_Problem requirements_
Reproduce each of the entries that follow, exactly.

________________________

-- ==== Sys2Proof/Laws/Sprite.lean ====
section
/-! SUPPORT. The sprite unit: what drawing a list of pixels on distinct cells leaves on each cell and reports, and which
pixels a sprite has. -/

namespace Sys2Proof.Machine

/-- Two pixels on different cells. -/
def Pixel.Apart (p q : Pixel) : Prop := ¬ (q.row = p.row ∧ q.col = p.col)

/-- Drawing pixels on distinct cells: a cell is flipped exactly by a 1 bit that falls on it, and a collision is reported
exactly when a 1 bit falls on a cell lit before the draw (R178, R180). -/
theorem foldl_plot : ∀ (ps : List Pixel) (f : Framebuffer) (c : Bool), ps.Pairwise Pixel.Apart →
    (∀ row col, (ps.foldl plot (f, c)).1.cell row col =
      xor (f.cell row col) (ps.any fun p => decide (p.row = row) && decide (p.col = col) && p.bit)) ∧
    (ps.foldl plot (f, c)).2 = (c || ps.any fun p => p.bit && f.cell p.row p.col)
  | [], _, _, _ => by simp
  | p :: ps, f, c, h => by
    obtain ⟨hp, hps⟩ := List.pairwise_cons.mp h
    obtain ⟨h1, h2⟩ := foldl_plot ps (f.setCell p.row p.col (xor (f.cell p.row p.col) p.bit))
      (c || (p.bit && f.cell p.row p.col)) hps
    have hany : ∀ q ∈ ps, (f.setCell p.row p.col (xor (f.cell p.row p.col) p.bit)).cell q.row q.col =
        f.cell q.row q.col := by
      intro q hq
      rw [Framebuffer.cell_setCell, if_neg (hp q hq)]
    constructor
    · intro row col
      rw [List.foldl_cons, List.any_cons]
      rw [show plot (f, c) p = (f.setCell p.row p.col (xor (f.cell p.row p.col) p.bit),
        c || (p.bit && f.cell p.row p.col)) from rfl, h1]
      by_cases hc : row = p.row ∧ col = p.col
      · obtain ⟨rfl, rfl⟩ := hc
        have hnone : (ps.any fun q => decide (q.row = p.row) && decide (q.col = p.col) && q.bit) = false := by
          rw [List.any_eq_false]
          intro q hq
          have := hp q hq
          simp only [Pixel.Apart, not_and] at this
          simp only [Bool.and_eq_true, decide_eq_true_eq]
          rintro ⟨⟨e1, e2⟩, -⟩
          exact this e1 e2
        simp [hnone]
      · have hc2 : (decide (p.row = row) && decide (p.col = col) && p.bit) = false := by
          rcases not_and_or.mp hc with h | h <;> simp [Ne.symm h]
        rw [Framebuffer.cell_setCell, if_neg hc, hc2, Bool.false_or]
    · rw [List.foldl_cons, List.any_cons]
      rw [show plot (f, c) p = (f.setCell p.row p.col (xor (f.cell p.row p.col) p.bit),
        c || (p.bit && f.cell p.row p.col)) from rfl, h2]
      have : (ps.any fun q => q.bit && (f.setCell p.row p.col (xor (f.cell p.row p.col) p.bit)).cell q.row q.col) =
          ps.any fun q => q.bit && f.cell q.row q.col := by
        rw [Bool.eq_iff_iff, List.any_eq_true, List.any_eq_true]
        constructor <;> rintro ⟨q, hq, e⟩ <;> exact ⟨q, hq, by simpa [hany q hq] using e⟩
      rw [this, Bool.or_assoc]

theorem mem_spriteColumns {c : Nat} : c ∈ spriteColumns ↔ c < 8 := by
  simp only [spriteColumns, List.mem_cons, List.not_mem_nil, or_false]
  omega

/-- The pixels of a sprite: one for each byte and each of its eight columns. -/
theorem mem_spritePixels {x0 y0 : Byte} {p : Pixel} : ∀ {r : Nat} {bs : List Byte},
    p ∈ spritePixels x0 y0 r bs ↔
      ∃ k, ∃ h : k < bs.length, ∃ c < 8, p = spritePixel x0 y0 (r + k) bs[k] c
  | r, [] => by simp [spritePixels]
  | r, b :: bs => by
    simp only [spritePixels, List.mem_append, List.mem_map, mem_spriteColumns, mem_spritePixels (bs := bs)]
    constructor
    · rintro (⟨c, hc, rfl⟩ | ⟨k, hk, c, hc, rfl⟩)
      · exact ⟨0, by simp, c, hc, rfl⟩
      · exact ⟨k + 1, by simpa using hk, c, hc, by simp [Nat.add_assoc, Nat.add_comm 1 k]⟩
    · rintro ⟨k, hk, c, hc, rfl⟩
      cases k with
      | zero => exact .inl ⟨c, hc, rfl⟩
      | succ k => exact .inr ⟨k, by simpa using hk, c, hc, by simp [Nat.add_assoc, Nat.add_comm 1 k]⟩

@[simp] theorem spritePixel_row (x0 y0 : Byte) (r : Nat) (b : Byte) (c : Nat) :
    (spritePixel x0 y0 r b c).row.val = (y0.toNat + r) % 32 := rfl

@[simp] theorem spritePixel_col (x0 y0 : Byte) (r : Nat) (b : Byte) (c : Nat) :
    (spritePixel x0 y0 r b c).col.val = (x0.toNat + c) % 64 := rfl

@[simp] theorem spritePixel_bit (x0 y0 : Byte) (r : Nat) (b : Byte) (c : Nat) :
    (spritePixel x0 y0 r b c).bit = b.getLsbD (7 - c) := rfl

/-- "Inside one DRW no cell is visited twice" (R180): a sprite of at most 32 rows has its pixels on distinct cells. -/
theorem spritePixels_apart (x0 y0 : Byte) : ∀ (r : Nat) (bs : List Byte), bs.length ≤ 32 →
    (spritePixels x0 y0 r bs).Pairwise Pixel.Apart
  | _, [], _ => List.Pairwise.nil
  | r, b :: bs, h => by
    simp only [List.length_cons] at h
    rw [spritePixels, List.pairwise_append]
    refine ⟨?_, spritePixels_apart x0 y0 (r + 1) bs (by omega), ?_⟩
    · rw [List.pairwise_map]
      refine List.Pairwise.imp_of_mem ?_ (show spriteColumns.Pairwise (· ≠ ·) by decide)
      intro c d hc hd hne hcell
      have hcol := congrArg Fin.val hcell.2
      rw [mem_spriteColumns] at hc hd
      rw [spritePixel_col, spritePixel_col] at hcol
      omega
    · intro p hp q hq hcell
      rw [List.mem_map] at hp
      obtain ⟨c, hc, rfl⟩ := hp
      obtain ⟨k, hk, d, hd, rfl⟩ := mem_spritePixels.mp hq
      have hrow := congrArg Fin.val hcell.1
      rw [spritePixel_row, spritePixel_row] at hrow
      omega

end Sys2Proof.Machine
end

________________________

_Solved problem_
-- ==== Sys2Proof/Laws/Sprite.lean ====
section
/-! SUPPORT. The sprite unit: what drawing a list of pixels on distinct cells leaves on each cell and reports, and which
pixels a sprite has. -/

namespace Sys2Proof.Machine

/-- Two pixels on different cells. -/
def Pixel.Apart (p q : Pixel) : Prop := ¬ (q.row = p.row ∧ q.col = p.col)

/-- Drawing pixels on distinct cells: a cell is flipped exactly by a 1 bit that falls on it, and a collision is reported
exactly when a 1 bit falls on a cell lit before the draw (R178, R180). -/
theorem foldl_plot : ∀ (ps : List Pixel) (f : Framebuffer) (c : Bool), ps.Pairwise Pixel.Apart →
    (∀ row col, (ps.foldl plot (f, c)).1.cell row col =
      xor (f.cell row col) (ps.any fun p => decide (p.row = row) && decide (p.col = col) && p.bit)) ∧
    (ps.foldl plot (f, c)).2 = (c || ps.any fun p => p.bit && f.cell p.row p.col)
  | [], _, _, _ => by simp
  | p :: ps, f, c, h => by
    obtain ⟨hp, hps⟩ := List.pairwise_cons.mp h
    obtain ⟨h1, h2⟩ := foldl_plot ps (f.setCell p.row p.col (xor (f.cell p.row p.col) p.bit))
      (c || (p.bit && f.cell p.row p.col)) hps
    have hany : ∀ q ∈ ps, (f.setCell p.row p.col (xor (f.cell p.row p.col) p.bit)).cell q.row q.col =
        f.cell q.row q.col := by
      intro q hq
      rw [Framebuffer.cell_setCell, if_neg (hp q hq)]
    constructor
    · intro row col
      rw [List.foldl_cons, List.any_cons]
      rw [show plot (f, c) p = (f.setCell p.row p.col (xor (f.cell p.row p.col) p.bit),
        c || (p.bit && f.cell p.row p.col)) from rfl, h1]
      by_cases hc : row = p.row ∧ col = p.col
      · obtain ⟨rfl, rfl⟩ := hc
        have hnone : (ps.any fun q => decide (q.row = p.row) && decide (q.col = p.col) && q.bit) = false := by
          rw [List.any_eq_false]
          intro q hq
          have := hp q hq
          simp only [Pixel.Apart, not_and] at this
          simp only [Bool.and_eq_true, decide_eq_true_eq]
          rintro ⟨⟨e1, e2⟩, -⟩
          exact this e1 e2
        simp [hnone]
      · have hc2 : (decide (p.row = row) && decide (p.col = col) && p.bit) = false := by
          rcases not_and_or.mp hc with h | h <;> simp [Ne.symm h]
        rw [Framebuffer.cell_setCell, if_neg hc, hc2, Bool.false_or]
    · rw [List.foldl_cons, List.any_cons]
      rw [show plot (f, c) p = (f.setCell p.row p.col (xor (f.cell p.row p.col) p.bit),
        c || (p.bit && f.cell p.row p.col)) from rfl, h2]
      have : (ps.any fun q => q.bit && (f.setCell p.row p.col (xor (f.cell p.row p.col) p.bit)).cell q.row q.col) =
          ps.any fun q => q.bit && f.cell q.row q.col := by
        rw [Bool.eq_iff_iff, List.any_eq_true, List.any_eq_true]
        constructor <;> rintro ⟨q, hq, e⟩ <;> exact ⟨q, hq, by simpa [hany q hq] using e⟩
      rw [this, Bool.or_assoc]

theorem mem_spriteColumns {c : Nat} : c ∈ spriteColumns ↔ c < 8 := by
  simp only [spriteColumns, List.mem_cons, List.not_mem_nil, or_false]
  omega

/-- The pixels of a sprite: one for each byte and each of its eight columns. -/
theorem mem_spritePixels {x0 y0 : Byte} {p : Pixel} : ∀ {r : Nat} {bs : List Byte},
    p ∈ spritePixels x0 y0 r bs ↔
      ∃ k, ∃ h : k < bs.length, ∃ c < 8, p = spritePixel x0 y0 (r + k) bs[k] c
  | r, [] => by simp [spritePixels]
  | r, b :: bs => by
    simp only [spritePixels, List.mem_append, List.mem_map, mem_spriteColumns, mem_spritePixels (bs := bs)]
    constructor
    · rintro (⟨c, hc, rfl⟩ | ⟨k, hk, c, hc, rfl⟩)
      · exact ⟨0, by simp, c, hc, rfl⟩
      · exact ⟨k + 1, by simpa using hk, c, hc, by simp [Nat.add_assoc, Nat.add_comm 1 k]⟩
    · rintro ⟨k, hk, c, hc, rfl⟩
      cases k with
      | zero => exact .inl ⟨c, hc, rfl⟩
      | succ k => exact .inr ⟨k, by simpa using hk, c, hc, by simp [Nat.add_assoc, Nat.add_comm 1 k]⟩

@[simp] theorem spritePixel_row (x0 y0 : Byte) (r : Nat) (b : Byte) (c : Nat) :
    (spritePixel x0 y0 r b c).row.val = (y0.toNat + r) % 32 := rfl

@[simp] theorem spritePixel_col (x0 y0 : Byte) (r : Nat) (b : Byte) (c : Nat) :
    (spritePixel x0 y0 r b c).col.val = (x0.toNat + c) % 64 := rfl

@[simp] theorem spritePixel_bit (x0 y0 : Byte) (r : Nat) (b : Byte) (c : Nat) :
    (spritePixel x0 y0 r b c).bit = b.getLsbD (7 - c) := rfl

/-- "Inside one DRW no cell is visited twice" (R180): a sprite of at most 32 rows has its pixels on distinct cells. -/
theorem spritePixels_apart (x0 y0 : Byte) : ∀ (r : Nat) (bs : List Byte), bs.length ≤ 32 →
    (spritePixels x0 y0 r bs).Pairwise Pixel.Apart
  | _, [], _ => List.Pairwise.nil
  | r, b :: bs, h => by
    simp only [List.length_cons] at h
    rw [spritePixels, List.pairwise_append]
    refine ⟨?_, spritePixels_apart x0 y0 (r + 1) bs (by omega), ?_⟩
    · rw [List.pairwise_map]
      refine List.Pairwise.imp_of_mem ?_ (show spriteColumns.Pairwise (· ≠ ·) by decide)
      intro c d hc hd hne hcell
      have hcol := congrArg Fin.val hcell.2
      rw [mem_spriteColumns] at hc hd
      rw [spritePixel_col, spritePixel_col] at hcol
      omega
    · intro p hp q hq hcell
      rw [List.mem_map] at hp
      obtain ⟨c, hc, rfl⟩ := hp
      obtain ⟨k, hk, d, hd, rfl⟩ := mem_spritePixels.mp hq
      have hrow := congrArg Fin.val hcell.1
      rw [spritePixel_row, spritePixel_row] at hrow
      omega

end Sys2Proof.Machine
end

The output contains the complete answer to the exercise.